7. The method of any one of claims 1 to 6, wherein the brain injury is selected from the group consisting of a mild brain injury or traumatic brain injury.

8. The method of claim 7, wherein the brain injury is selected from the group consisting of a concussion, a stroke and Alzheimer’s.

9. The method of any one of claims 1 to 8, wherein the step of administering includes administering the psilocybin or a pharmaceutically acceptable salt or solvate thereof, together with one or more pharmaceutically acceptable carriers, diluents and excipients, administering to the patient orally.

10. The method of claim 9, wherein the step of administering to the patient orally includes administering buccally or sublingually.

11. The method of claim 9, wherein the step of administering to the patient orally includes administering in as tablets, capsules, powders, granules, lozenges, creams or liquid preparations.

12. Use of a pharmaceutical composition including psilocybin or a pharmaceutically acceptable salt or solvate thereof, together with one or more pharmaceutically acceptable carriers, diluents and excipients for the treatment of a brain injury or a migraine in a mammal.

13. The use of claim 12, wherein the mammal is a human.

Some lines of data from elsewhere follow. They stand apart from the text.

theorem witness_FabricPacketsAndWaves :
    (let p : Pkt := { num := 7, ty := .putData, addr := 0x40, data := [(.home, List.replicate 32 1)] }
     pktAt (inNet p) 7 = some p ∧ rankCtx (inNet p) 0 0 = some 0 ∧
     (match homeAtoms p.pos 0 { w := true } 0x40 1 (inNet p) with
      | (.ok pas, u) => pas.all fun pa => !u.mem.bad (pa / 32) && u.mem.atom (pa / 32) == .vacant
      | _ => false) = true) ∧
    (let p : Pkt := { num := 7, ty := .getReq, addr := 0x80, len := 32 }
     (match homeAtoms p.pos 0 { r := true, w := true, vac := true } 0x80 1 (inNet p) with
      | (.ok pas, u) => pas.all fun pa => !u.mem.bad (pa / 32)
      | _ => false) = true) ∧
    (let p : Pkt := { num := 7, ty := .getResp, h := 5, arg := 0x40, data := [(.home, List.replicate 32 1)], fid := 2 }
     let s := inNet p
     destChair s p 0 = some 0 ∧ (s.chair 0).takesPackets = true ∧ (s.core 0 0).spad.atom 2 = .vacant ∧
       (s.core 0 0).spad.bad 2 = false ∧ (∀ e, e < 16 → (s.core 0 e).t.armed = []) ∧ (∀ b ∈ s.binds, b.ch ≠ 0)) ∧
    (let p : Pkt := { num := 7, ty := .message, tag := 3 }
     let s := inNet p
     destChair s p p.dcore = some 0 ∧ (s.core 0 0).f.inbox.length < 64 ∧ messageBefore s p = false ∧
       (s.ctx (s.ctxOf 0)).desc1 1 54 1 = 0 ∧ (s.ctx (s.ctxOf 0)).desc1 1 55 1 = 0) ∧
    (let p : Pkt := { num := 7, ty := .reply }
     let s := (inNet p).setCore 0 0 { (inNet p).me with f := { pend := [{ id := 0, left := 1, sig := {} }] } }
     pktAt s 7 = some p ∧ destChair s p p.score = some 0 ∧ p.code = 0 ∧ p.bar = .arrive 0 ∧ p.lost = [] ∧
       p.bar.counts = false ∧ replyDue 0 0 p s = true ∧ ({ p with bar := .init 2 .system (some 5) } : Pkt).bar.counts = false) ∧
    (let s := withGf { quiet := some { sc := 3, wave := 0 } }
     s.waves.find? (fun w => w.job == 0 && w.sys == false) = none ∧ waveAsked 0 false s = true) ∧
    (let w : Wave := { job := 0, sys := false, num := 2, pass1 := some (1, 1, 0) }
     ({ base with waves := [w] }.waves.find? (fun w => w.job == 0 && w.sys == false)) = some w ∧
       w.pass1 = some (1, 1, 0) ∧ (base.chair 0).ctx = some 0) := by
  decide

/-- R160, R313: the first atom of a data packet may be written before the rest of it. -/
theorem test_packet_lands_atom_by_atom :
    let p : Pkt := { num := 7, ty := .putData, addr := 0x40, data := [(.home, List.replicate 32 1), (.home, List.replicate 32 2)] }
    let t := landTurn 7 (inNet p)
    t.mem.byte 0x400040 = 1 ∧ t.mem.byte 0x400060 = 0 ∧ t.net.map (fun q => (q.addr, q.data.length)) = [(0x60, 1)] := by
  decide

/-- A paged state with a barrier word of package scope at virtual 0x40: TARGET 2, COUNT 1. -/
def barState : State :=
  let s := fabState
  { s with mem := s.mem.storeIn 0x400040 (leBytes 16 (2 * 2 ^ 96 + 2 ^ 64 + 3 * 2 ^ 27)) }

/-- A barrier word of no valid TARGET, and one of core scope for another core. -/
theorem witness_BarrierWordsAct :
    (∀ o ∈ [BarOp.init 2 .package none, .arrive 255, .wait true, .wait false, .link true 4],
      fabFree barState o.writes ∧ barState.me.f.frank.toNat = (myCtx barState).rank ∧
      (match barPlace o (fabRegs 1 0 0 barState).a barState with
       | (.ok pa, u) => pa % 16 == 0 && (barCheck o pa (fun w => bwGroup w 0 0) barState).isNone && bwPhase (u.barWord pa) == false &&
           bwValid (u.barWord pa) && u.mem.atom (pa / 32) == .home && !u.mem.bad (pa / 32)
       | _ => false) = true) ∧
    barState.me.f.links.length < 8 ∧ barState.act.clause.ssem = 0 ∧
    bwTarget 0 = 0 ∧ 5 ≤ bwScope (BitVec.ofNat 128 (2 ^ 96 + 5 * 2 ^ 27)) ∧
    (bwValid (BitVec.ofNat 128 (2 ^ 96 + 2 ^ 20)) = true ∧ bwGroup (BitVec.ofNat 128 (2 ^ 96 + 2 ^ 20)) 0 0 = false) := by
  unfold fabFree; decide

theorem witness_BarrierWordsAct_system :
    let p : Pkt := { num := 7, ty := .barrier, bar := .arrive 1, addr := 0x40 }
    let s := { barState with net := [p], mem := barState.mem.storeIn 0x400040 (leBytes 16 (2 * 2 ^ 96 + 4 * 2 ^ 27)) }
    pktAt s 7 = some p ∧ rankCtx s 0 0 = some 0 ∧
    (match walk s 0 0x40 with
     | some x => !walkWaits s 0 0x40 && s.served 0 (x.pa 0x40) && p.code == 0 && pteR x.pte && pteW x.pte && !pteNarrow x.pte && pteTier x.pte == 0 && (s.page x).st == .resident &&
         !s.ganged (x.pa 0x40) && (barCheck p.bar (x.pa 0x40) (fun w => bwScope w == 4) s).isNone
     | none => false) = true := by
  decide

/-! ## Core control -/

/-- A chair with two words of an emitted stream: `SADD` for core 0 in slot 0 and a marker in slot 1. -/
def ringState (y : Core) : State :=
  let s := pagedCore y
  let x := s.chair 0
  s.setChair 0 { x with
    ring := [(0, { item := .word 0x000502000420C000, esn := 0, cores := 1 }), (1, { item := .joinpt 9, esn := 1 }),
      (2, { item := .word 0x0000070009000000, esn := 2, cores := 1 })]
    gf := { x.gf with head := 3, breaks := [{ core := 0, tag := 9, d := 4, joinEsn := some 7, taken := true }] } }

theorem witness_CoresTakeFetchLeaveAndRejoin :
    (let s := ringState {}
     (s.chair 0).mayTake 0 = true ∧ (s.core 0 0).phase = .drafting ∧ (s.core 0 0).pos ≠ (s.chair 0).gf.head ∧
       (SMap.get {} (s.chair 0).ring 0).item = .word 0x000502000420C000 ∧
       (SMap.get {} (s.chair 0).ring 0).cores.getLsbD 0 = true ∧ ((s.core 0 0).queue 2).length < 32 ∧
       s.act.lawful = true ∧ (SMap.get {} (s.chair 0).ring 1).item = .joinpt 9 ∧
       (SMap.get {} (s.chair 0).ring 0).cores.getLsbD 1 = false ∧ isDetach 0x0000070009000000 = true ∧
       isDetach 0x000502000420C000 = false) ∧
    (let y : Core := { queues := [(2, List.replicate 32 { w := 0 })] }
     32 ≤ (y.queue 2).length ∧ ({ base with act := { lawful := false } } : State).act.lawful = false) ∧
    tailLits [{ w := 0x000007FF00000008 }, { w := 0x000007FF00000000 }] = 8 :: 0 :: [] ∧
    (let s := ringState { phase := .joining, d := 4 }
     (s.chair 0).open_ = true ∧ (s.chair 0).joinEsn 0 = some 7 ∧ ((ringState { phase := .joining }).chair 0).joinEsn 0 = none) ∧
    (let y : Core := { tag := some 9, pin := [(5, 1)] }
     y.tag = some 9 ∧ ¬(∀ k, k < 256 → SMap.get 0 y.pin k ≤ SMap.get 0 y.sp k)) ∧
    (∀ k, k < 256 → SMap.get 0 ({} : Core).pin k ≤ SMap.get 0 ({} : Core).sp k) ∧
    (({} : Core).tag ≠ some 9) ∧ brsOutcome {} 0 .vs = some (false, {}) ∧ brsOutcome {} 0 .ax1 = none ∧
    brsOutcome { a := { xa := [true] }, queues := [(1, [{ w := 0x0000012801000000 }])] } 0 .xa1 = none ∧
    brsOutcome { a := { xa := [true], bq := some false }, queues := [(1, [{ w := 0x0000012801000000 }])] } 0 .xa1 =
      some (true, { bq := some false }) ∧
    brsOutcome { a := { ax := [true] }, pushed := [(keyAx, (4, 1))] } 4 .ax1 = none ∧
    brsOutcome { a := { ax := [true] }, pushed := [(keyAx, (4, 1))] } 5 .ax1 = some (true, {}) := by
  decide

/-- A detached core with a word of its stream at virtual 0x100, in an executable page. -/
theorem witness_CoresTakeFetchLeaveAndRejoin_fetch :
    let s := (pagedWith 0x8000000000400113).setCore 0 0 { phase := .detached, spc := 0x100 }
    let s := { s with mem := s.mem.setWord 0x400100 0x000502000420C000 }
    let s := s.setCtx 0 { s.ctx 0 with sealed := [(0x100, leBytes 8 0x000502000420C000)] }
    (s.chair 0).mayTake 0 = true ∧ (s.core 0 0).buf = none ∧
    (match access 0 0 0x100 { x := true } s with
     | (.ok t, u) => !u.ganged (t.pa 0x100) && !u.mem.damaged (t.pa 0x100 / 32) &&
         u.mem.word (t.pa 0x100) == 0x000502000420C000
     | _ => false) = true ∧
    (s.ctx 0).measured 0x100 0x000502000420C000 = true ∧ (s.ctx 0).measured 0x100 0 = false ∧
    (promoteStream 0x000502000420C000 []).isSome = true ∧ promoteStream 0x050502000420C000 [] = none := by
  decide

theorem witness_SystemWordsOfTheCore :
    ((SMap.get (0, 0) (withCore { adds := [(5, (9, 1))] }).me.adds 5).1 ≠ 0 ∧ SMap.get 0 base.me.took 5 ≠ base.here.cycle + 1) ∧
    (base.me.semv 5 + (0xFFFF : BitVec 16).toNat ≤ 0xFFFF) ∧
    SMap.get 0 (withCore { took := [(5, 1)] }).me.took 5 = (withCore { took := [(5, 1)] }).here.cycle + 1 ∧
    (0xFFFF < (withCore { sem := [(5, 1)] }).me.semv 5 + (0xFFFF : BitVec 16).toNat ∧ base.here.open_ = true ∧
      base.me.rec_ = none ∧ base.act.clause.ssem = 0) ∧
    (withCore { sem := [(5, 3)] }).here.waitPasses 0 7 5 3 = true ∧ base.here.waitPasses 0 7 5 3 = false ∧
    base.me.stillBefore base.act.n 7 = true ∧ (withCore { f := { barw := some { pa := 0, g0 := 0 } } }).me.stillBefore 0 7 = false ∧
    base.aside.busy 3 = false ∧ base.me.xsideBefore base.act.n = true ∧ base.me.asideBefore base.act.n = true ∧
    base.me.issuedBefore 6 base.act.n = true ∧ VType.ofCode 4 = some .i8 ∧ csrValue base 0x011 = some 0 ∧
    (0 : Word).toNat % 128 = 0 ∧ (0x40 : Word).toNat % 128 ≠ 0 ∧
    (∀ n ∈ [({ w := true } : Need), { r := true }],
      (match resolve 0 0 n [(0, partLen 0)] paged with
       | (.ok ps, u) => (ps.all fun q => !u.ganged q.1.pa) && (checkAtoms u.mem n.w (ps.map (·.1))).isNone &&
           (ps.map (·.2)).all fun t => decide ((u.page t).epoch < 4096) && decide ((u.page t).window < 65536)
       | _ => false) = true) := by
  decide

14. The use of claim 13, wherein the therapeutically effective amount is a dose within the range of about 0.5 mL/day to about 3.0 mL/day at about 0.5 mM to about 3.0 mM concentration.

15. The use of claim 13, wherein the therapeutically effective amount is a dose of about 0.5 mL/day at about a 2.0 mM concentration.

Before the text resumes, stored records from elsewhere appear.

-- ==== Sys2Proof/Machine/Arithmetic.lean ====
section
/-!
DEFINITION. The meanings of opcodes 2 to 7 (spec/42_register_arithmetic.md): each writes `x[d]` and advances pc (R85).
Operands are read from the state before the write (R86).
-/

namespace Sys2Proof.Machine

/-- What opcodes 2 to 8 do with their result: `x[d] <- v`, then `pc <- pc + 1` (R85). -/
def writeRegAndAdvance (s : State) (d : RegIndex) (v : Word) : State := advancePc (writeReg s d v)

/-- load-immediate (R121): `x[d] <- n`. -/
def execLoadImmediate (d n : Digit) (s : State) : Host.Outcome State Fault Refusal :=
  .next (writeRegAndAdvance s d (immOperand n))

/-- add-immediate (R122): `x[d] <- add1000(x[d], n)`. -/
def execAddImmediate (d n : Digit) (s : State) : Host.Outcome State Fault Refusal :=
  .next (writeRegAndAdvance s d (add1000 (regOperand s d) (immOperand n)))

/-- mul-immediate (R123): `x[d] <- mul1000(x[d], n)`. -/
def execMulImmediate (d n : Digit) (s : State) : Host.Outcome State Fault Refusal :=
  .next (writeRegAndAdvance s d (mul1000 (regOperand s d) (immOperand n)))

/-- move (R124): `x[d] <- x[n]`. -/
def execMove (d n : Digit) (s : State) : Host.Outcome State Fault Refusal :=
  .next (writeRegAndAdvance s d (regOperand s n))

/-- add-regs (R125): `x[d] <- add1000(x[d], x[n])`. -/
def execAddRegs (d n : Digit) (s : State) : Host.Outcome State Fault Refusal :=
  .next (writeRegAndAdvance s d (add1000 (regOperand s d) (regOperand s n)))

/-- mul-regs (R126): `x[d] <- mul1000(x[d], x[n])`. -/
def execMulRegs (d n : Digit) (s : State) : Host.Outcome State Fault Refusal :=
  .next (writeRegAndAdvance s d (mul1000 (regOperand s d) (regOperand s n)))

end Sys2Proof.Machine
end

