-- ==== Sys2Proof/Machine/Step.lean ====
section
/-!
DEFINITION. One step of the machine (spec/40_execution_cycle.md R80): fetch, count, decode, execute, limit check.
-/

namespace Sys2Proof.Machine

/-- `step()` of R80. It is defined only in Running; elsewhere the model is stuck (DESIGN CHOICE, log 6). -/
def step (s : State) : Host.Outcome State Fault Refusal :=
  match s.fsm with
  | .running =>
    match fetch s with
    | none => .next (raise .addressError s)
    | some w =>
      match exec (decode w) (countInstruction s) with
      | .next t => .next (limitCheck t)
      | .fault r => .fault r
      | .refused r => .refused r
  | .ready => .fault (.stepOutsideRunning .ready)
  | .halted => .fault (.stepOutsideRunning .halted)
  | .faulted => .fault (.stepOutsideRunning .faulted)

/-- `s` with the word `w` where the next step fetches, in Running: it stands for the host's LOAD and RUN (DESIGN
CHOICE, log 8). One instruction is one 10-bit cell, so `nbits` says nothing more (DEDUCED, log 12). -/
def State.withFetchWord (s : State) (_nbits w : Nat) : State :=
  startRun (placeAtPc s (BitVec.ofNat 10 w))

end Sys2Proof.Machine
end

16. The use of claim 13, wherein the therapeutically effective amount is a dose of about 1.2 mL/day at about a 2.0 mM concentration.

17. The use of claim 13, wherein the therapeutically effective amount is a dose of about 3.0 mL/day at about a 2.0 mM concentration.

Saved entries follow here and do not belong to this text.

-- ==== Sys2Proof/Tests/Slice0.lean ====
section
/-!
SUPPORT. The model's own tests: well-formedness, decoding by words written out from the spec's encoding, one step on small
states (spec/95_test_vectors.md §2.2 and §2.3, and the examples of the rules), and a witness for the hypotheses of every
statement.
-/

namespace Sys2Proof.Tests

open Sys2Proof.Machine

/-! ## Well-formedness and decoding -/

/-- 10*2 + 4 = 24: the word 1024 fits in no 10-bit cell. -/
theorem test_wellFormed_refuses_1024 : ¬ (Instr.noInstruction 2 4).WellFormed := by decide

theorem test_wellFormed_accepts_1023 : (Instr.noInstruction 2 3).WellFormed := by decide

/-! Each word is written from R60's fields `op d n` (spec/95_test_vectors.md §2.1 and the examples of the rules). -/
theorem test_decode_jumpIfNonzero : decode 0b0000011001 = .jumpIfNonzero 2 5 := by decide  -- 025
theorem test_decode_halt : decode 0b0011000111 = .halt 9 9 := by decide                    -- 199
theorem test_decode_loadImmediate : decode 0b0011001001 = .loadImmediate 0 1 := by decide  -- 201
theorem test_decode_addImmediate : decode 0b0101001111 = .addImmediate 3 5 := by decide    -- 335
theorem test_decode_mulImmediate : decode 0b0111010110 = .mulImmediate 7 0 := by decide    -- 470
theorem test_decode_move : decode 0b1001010010 = .move 9 4 := by decide                    -- 594
theorem test_decode_addRegs : decode 0b1001100100 = .addRegs 1 2 := by decide              -- 612
theorem test_decode_mulRegs : decode 0b1011111101 = .mulRegs 6 5 := by decide              -- 765
theorem test_decode_loadIndirect : decode 0b1100101001 = .loadIndirect 0 9 := by decide    -- 809
theorem test_decode_storeIndirect : decode 0b1111100111 = .storeIndirect 9 9 := by decide  -- 999
theorem test_decode_noInstruction : decode 0b1111111111 = .noInstruction 2 3 := by decide  -- 1023

theorem test_decodeTableWord_reads_a_cell : decodeTableWord 16 965 = some (.storeIndirect 6 5) := by decide
theorem test_decodeTableWord_refuses_1024 : decodeTableWord 16 1024 = none := by decide

/-! ## One step on small states -/

/-- A Running state: INSN_LIMIT, pc, ic, the non-zero registers and cells; every other register and cell is 0. -/
def small (limit pc ic : Nat) (regs : List (RegIndex × Nat)) (cells : List (Nat × Nat)) : State :=
  let s : State :=
    { config := ⟨limit⟩, x := Vector.replicate 10 0, mem := [], pc := BitVec.ofNat 10 pc, ic := ic, fsm := .running,
      fault := none }
  let s := regs.foldl (fun s r => writeReg s r.1 (BitVec.ofNat 10 r.2)) s
  cells.foldl (fun s c => writeMem s c.1 (BitVec.ofNat 10 c.2)) s

/-- The state an outcome gives, if it gives one. -/
def nextState (o : Host.Outcome State Fault Refusal) : Option State :=
  match o with
  | .next t => some t
  | .fault _ | .refused _ => none

/-- What a step leaves in pc, ic, fsm and fault. -/
def control (s : State) : Option (Nat × Nat × Fsm × Option RuntimeFault) :=
  (nextState (step s)).map fun t => (t.pc.toNat, t.ic, t.fsm, t.fault)

/-- What a step leaves in a register. -/
def regAfter (s : State) (i : RegIndex) : Option Nat := (nextState (step s)).map fun t => (readReg t i).toNat

/-- What a step leaves in a cell. -/
def cellAfter (s : State) (a : Nat) : Option Nat := (nextState (step s)).map fun t => (readMem t a).toNat

-- J1, J9: taken; not taken at 999.
theorem test_jump_taken :
    control (small 10000 10 0 [(2, 7), (5, 1)] [(10, 25)]) = some (7, 1, .running, none) := by decide
theorem test_jump_not_taken_at_999 : control (small 10000 999 0 [] [(999, 12)]) = some (1000, 1, .running, none) := by decide
-- H2, H3: digits ignored; a halt on the INSN_LIMIT-th instruction.
theorem test_halt_ignores_digits : control (small 10000 5 0 [(9, 3)] [(5, 199)]) = some (5, 1, .halted, none) := by decide
theorem test_halt_at_the_limit : control (small 10 5 9 [] [(5, 100)]) = some (5, 10, .halted, none) := by decide
-- A2, A3.
theorem test_loadImmediate_zero : regAfter (small 10000 0 0 [(7, 555)] [(0, 270)]) 7 = some 0 := by decide
theorem test_loadImmediate_nine : regAfter (small 10000 0 0 [(9, 123)] [(0, 299)]) 9 = some 9 := by decide
-- A4, A5.
theorem test_addImmediate_wraps : regAfter (small 10000 0 0 [(3, 998)] [(0, 335)]) 3 = some 3 := by decide
theorem test_addImmediate_999_1 : regAfter (small 10000 0 0 [(9, 999)] [(0, 391)]) 9 = some 0 := by decide
-- A8, A9.
theorem test_mulImmediate_to_zero : regAfter (small 10000 0 0 [(1, 200)] [(0, 415)]) 1 = some 0 := by decide
theorem test_mulImmediate_largest : regAfter (small 10000 0 0 [(8, 999)] [(0, 489)]) 8 = some 991 := by decide
-- A11: the destination is d and the source n.
theorem test_move_destination : regAfter (small 10000 0 0 [(4, 123)] [(0, 594)]) 9 = some 123 := by decide
theorem test_move_source : regAfter (small 10000 0 0 [(4, 123)] [(0, 594)]) 4 = some 123 := by decide
-- A14, A17.
theorem test_addRegs_same : regAfter (small 10000 0 0 [(4, 500)] [(0, 644)]) 4 = some 0 := by decide
theorem test_addRegs_largest : regAfter (small 10000 0 0 [(1, 999), (2, 999)] [(0, 612)]) 1 = some 998 := by decide
-- A18, A19.
theorem test_mulRegs : regAfter (small 10000 0 0 [(5, 50), (6, 7)] [(0, 765)]) 6 = some 350 := by decide
theorem test_mulRegs_same : regAfter (small 10000 0 0 [(3, 999)] [(0, 733)]) 3 = some 1 := by decide
-- M2, M3.
theorem test_loadIndirect_same : regAfter (small 10000 0 0 [(1, 500)] [(0, 811), (500, 123)]) 1 = some 123 := by decide
theorem test_loadIndirect_999 : regAfter (small 10000 0 0 [(3, 999)] [(0, 823), (999, 42)]) 2 = some 42 := by decide
-- M4, M6.
theorem test_storeIndirect : cellAfter (small 10000 5 0 [(5, 50), (6, 350)] [(5, 965)]) 50 = some 350 := by decide
theorem test_storeIndirect_own_address :
    cellAfter (small 10000 3 0 [(1, 100), (2, 3)] [(3, 912)]) 3 = some 100 := by decide
-- R68: a never stored word.
theorem test_noInstruction : control (small 10000 4 0 [] [(4, 1000)]) = some (4, 1, .faulted, some .opcodeError) := by decide
-- F1, F2, F3, F4.
theorem test_fetch_at_1000 : control (small 10000 1000 0 [] []) = some (1000, 0, .faulted, some .addressError) := by decide
theorem test_limit_reached : control (small 10 5 9 [] [(5, 211)]) = some (6, 10, .faulted, some .limitExceededError) := by decide
theorem test_limit_before_address_error :
    control (small 10 999 9 [] [(999, 211)]) = some (1000, 10, .faulted, some .limitExceededError) := by decide
theorem test_below_the_limit : control (small 10 5 8 [] [(5, 211)]) = some (6, 9, .running, none) := by decide

/-- The host's fetch word runs as the first instruction after reset. -/
theorem test_withFetchWord : regAfter (State.reset.withFetchWord 16 299) 9 = some 9 := by decide

/-! ## LOAD and RUN -/

/-- LOAD's reply. -/
def loadReply (words : List Int) (s : State) : Option LoadReply :=
  match load words s with
  | .next (_, r) => some r
  | .fault _ | .refused _ => none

18. The use of any one of claims 13 to 17, wherein the brain injury is selected from the group consisting of a mild brain injury or traumatic brain injury.

19. The use of claim 18, wherein the brain injury is selected from the group consisting of a concussion, a stroke and Alzheimer’s.

20. The use of any one of claims 13 to 19, wherein the composition is included in a carrier selected from the group consisting of tablets, capsules, powders, granules, lozenges, creams and liquid preparations.